Levée à 5h30, samedi matin pour prendre un train vers 7h direction Spiez, puis un autre pour Zweisimmen, encore un pour La Lenk et pour terminer un bus nous a emmené jusqu’à Iffigenalp à 9h45, où nous avions rendez-vous avec l’archéologue et ses enfants, quelques membres du service archéologique, un journaliste du magazine Géo Allemagne ainsi qu’une quinzaine de membres de Club Alpin de Bienne auquel l’archéologue, Albert, appartient. Bref nous étions un groupe d’une vingtaine de personnes. Nous avons d’ailleurs failli rater le rendez-vous, car Martin a confondu l’heure d’arrivée du train à Spiez et son départ, nous nous apprêtions à prendre un café quand je me suis apercue de ca. Nous avons couru pour attraper le train qui, par chance, est parti avec deux minutes de retard (ce qui n’arrive jamais en Suisse normalement). Nous avons pris la direction d’Iffigsee, magnifique petit lac de montagne à deux heures de marche.
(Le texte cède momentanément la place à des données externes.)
/-- Every open record of the context's pages completes KILLED, in order, with the CODE of its grid. -/
def State.killRecords (s : State) (c : Nat) : State :=
  (s.ctxPages c).foldl (fun s n => s.modPage n.1 n.2 (fun p =>
    let code (r : WorkRec) : W32 := match s.grids.find? (fun g => g.2.page == some (n.1, n.2, r.hseq)) with | some g => g.2.code | none => 0
    let kill (r : WorkRec) : WorkRec := if r.done.isNone then { r with done := some (2, code r), fin := s.time } else r
    { p with opens := p.opens.map kill, completions := p.completions ++ (p.opens.filter (fun r => r.done.isNone)).map kill })) s

/-- A write of the context that its home has not performed gets an error response, which is logged (R441). -/
def State.refuseWrites (s : State) (us : List UnitId) : State :=
  (s.accesses.filter (fun a => us.contains a.unit && (a.op.kind == 1 || a.op.kind == 3))).foldl (fun s a =>
    (a.lanes.filter (fun l => l.st == .pend || l.st == .walk)).foldl (fun s l => s.logOpen 0x04 a.src (s.ctxFunc a.ctx) 1 l.ea) s) s

/-- Step 1: units, blocks and grids end; GEN rises, in the descriptor too; the drain begins. -/
def State.beginTeardown (s : State) (d c : Nat) : State :=
  let s := s.refuseWrites (s.ctxUnits c)
  let s := (s.ctxUnits c).foldl (fun s u => if s.unitExists u then s.endUnit u 0 true else s) s
  let gs := s.grids.filterMap (fun g => if g.2.ctx == c then some g.1 else none)
  let s := { s with blocks := s.blocks.filter (fun k => !(k.2.grid.any gs.contains) || s.spadJob k.1) }
  let s := gs.foldl State.killGrid (s.killRecords c)
  let s := { s with
    vales := s.vales.map (fun (e : Nat × Vale) => (e.1, { e.2 with bins := e.2.bins.filter (fun b => b.2.ctx != c) }))
    reqs := s.reqs.filter (fun r => match r.2 with | .frags _ k _ _ _ _ _ => k != c | _ => true) }
  let gen := (s.ctx c).gen + 1
  (s.modCtx c (fun x => { x with gen := gen, teardown := some s.time })).putBytes (s.descAddr d c + 0x14) (bytesLE 4 gen.toNat)

/-- Is what step 2 waits for over: jobs, forwarded accesses, host and peer accesses, and work records of the context? -/
def State.drained (s : State) (c : Nat) : Bool :=
  !s.jobs.any (fun j => j.2.ctx == c && j.2.status == 0)
    && !s.accesses.any (fun a => a.ctx == c && a.lanes.any (fun l => l.st == .forwarded))
    && !s.remotes.any (fun r => (match r.peer with | some p => s.pctx.getD p 0 | none => (s.func r.func).hctx) == c)
    && (s.ctxPages c).all (fun n => (s.page n.1 n.2).opens.isEmpty)

/-- Step 3, and the entry that records how step 2 ended: `late` 0 drained, 1 timed out. What still waits on a fault of the context ends in an
error. -/
def State.endTeardown (s : State) (d c late : Nat) : State :=
  let s := ((s.faults.filter (fun f => f.ctx == c)).map FaultTab.token).foldl State.errorToken s
  let s := { s.dropEntries (fun e => e.ctx == c) (fun w => w.ctx == c) (fun l => l.ctx == c) with
    faults := s.faults.filter (fun f => f.ctx != c), prefetches := s.prefetches.filter (fun p => p.ctx != c) }
  let s := s.modCtx c (fun x => { x with loaded := false, teardown := none })
  (s.modDie d (fun x => { x with ctxOp := none, ctxErr := false })).logError 0x05 (launchSrc d) (s.ctxFunc c) (if late = 0 then 0 else 1) 0
    (BitVec.ofNat 64 late)

/-- CTXCTL_TEARDOWN: the first step, or the last once the context has drained. -/
def execCtxctlTeardown (ctx : Nat) (s : State) : Host.Outcome State Fault Refusal :=
  .next (match s.ctlDie 2 ctx with
    | none => s
    | some d => match (s.ctx ctx).teardown with
      | none => s.beginTeardown d ctx
      | some _ => if s.drained ctx then s.endTeardown d ctx 0 else s)

/-- Has the drain of a teardown lasted TDWAIT? -/
def State.drainLate (s : State) (c : Nat) : Option Nat :=
  match s.ctlDie 2 c, (s.ctx c).teardown with
  | some d, some t => if t + (s.die d).tdwait.toNat ≤ s.time && !s.drained c then some d else none
  | _, _ => none

/-- TDWAIT_TIMEOUT: jobs still running stop with status ERROR, and the last step follows. -/
def execTdwaitTimeout (ctx : Nat) (s : State) : Host.Outcome State Fault Refusal :=
  .next (match s.drainLate ctx with
    | some d =>
      let js := s.jobs.filterMap (fun j => if j.2.ctx == ctx && j.2.status == 0 then some j.1 else none)
      (js.foldl (fun s j => s.failJob j 0) s).endTeardown d ctx 1
    | none => s)

/-- LATE_TRAFFIC: a completion with an old GEN is dropped, a write gets an error response; both are logged. -/
def execLateTraffic (write : Bool) (fn src : Nat) (addr : W64) (s : State) : Host.Outcome State Fault Refusal :=
  .next (s.logOpen (if write then 0x04 else 0x03) src fn 1 (if write then addr else 0))

/-! ## Idempotent blocks (R438) -/

/-- The table of a context, empty where it is not sorted without overlap. -/
def State.idemTable (s : State) (c : Nat) : List (Nat × Nat) :=
  let x := s.ctx c
  let es := (List.range x.idemn).map (fun i => (s.rd (x.idemt.toNat + 16 * i) 8, s.rd (x.idemt.toNat + 16 * i + 8) 8))
  let ok := es.all (fun e => decide (e.1 < e.2)) && (es.zip (es.drop 1)).all (fun p => decide (p.1.2 ≤ p.2.1))
  if ok then es else []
Petite pause pour une explication archéologique sur l’emplacement d’une ancienne auberge romaine, qui se situait sur cette voie ancestrale qui reliait la vallée du Rhône (du Valais) et le plateau Suisse. On repart, pour une heure, direction le refuge, Wildhornhütte, où nous devons dormir le soir, histoire de déjeuner et de laisser quelques affaires afin de monter plus léger au Schnidejoch. Une heure trente de marche sur un dénivelé assez important, sur une crête enneigée, puis nous avons contourné le glacier du Wildhorn, afin d’accéder au Schnidejoch. Cette balade jusqu’au Schnidejoch n’est balisée que depuis 2005, avant elle n’était plus accessible en raison de l’avancement du glacier. Albert a présenté le contexte des découvertes archéologiques.

 

2003, fortes chaleurs, les glaces reculent et des promeneurs trouvent quelque chose qui ressemble à un récipient en écorces. Ils l’amènent au musée historique de Berne qui le montre à Christoph, le chef du laboratoire de restauration, mon responsable de stage. Après quelques rapides recherches, il démontre qu’il y a une ressemblance avec un objet découvert avec Otzi. Le service archéo décide de faire une datation au carbone 14. Il s’avère qu’il s’agit bien d’un récipient du néolithique. Le temps que tout le monde s’active, mais la neige d’hiver était déjà tombée. L’année suivante en 2004, une petite équipe de quatre personnes est constituée dans le plus grand des secret, même au sein du service, afin d’effectuer des recherches dans la zone indiquée. Une épingle en bronze, un carquois en écorce et morceau de jambe de pantalon en peau seront découverts, ce qui obligent à faire une campagne un peu systématique de prospection dans la zone. En 2005 et 2006, les campagnes se poursuivent à l’aide de détecteurs de métaux, et de chiens italiens dressés pour découvrir des cadavres et entraînés spécialement pour cette expérience avec des ossement archéologiques en Italie. Les chiens n’ont rien trouvé, mais le détecteur a permis de découvrir plus de 200 clous de chaussures des légions romaines.  Ces clous forment des séries selon leurs formes, et on pourrait théoriquement les attribuer à telle ou telle légion romaine. Fin 2005, le service archéologique décide de divulguer la découverte à la presse. De nombreux journaux et télés, suisses et étrangers, se déplacent et relaient l’information. Peu de temps après un Allemand se fait connaître. Il était passé au Schnidejoch au même moment en 2003 et il avait ramené un arc et une flèche découverts sur place. Après négociation, l’arc et la flèche passent du salon de cet Allemand au service archéologique de Berne. Quatre phases ont été mises en évidence par le matériel découvert : la période Néolithique, l’Age du Bronze, la période romaine et le Moyen Age. Ces phases correspondent aux moments où le glacier s’était en parti retiré, à cause d’épisodes climatiques plus chauds, libérant un passage. Ces objets ont pu être retrouvés car ils se situaient dans une cuvette, endroit où le glacier ne pouvait avancer.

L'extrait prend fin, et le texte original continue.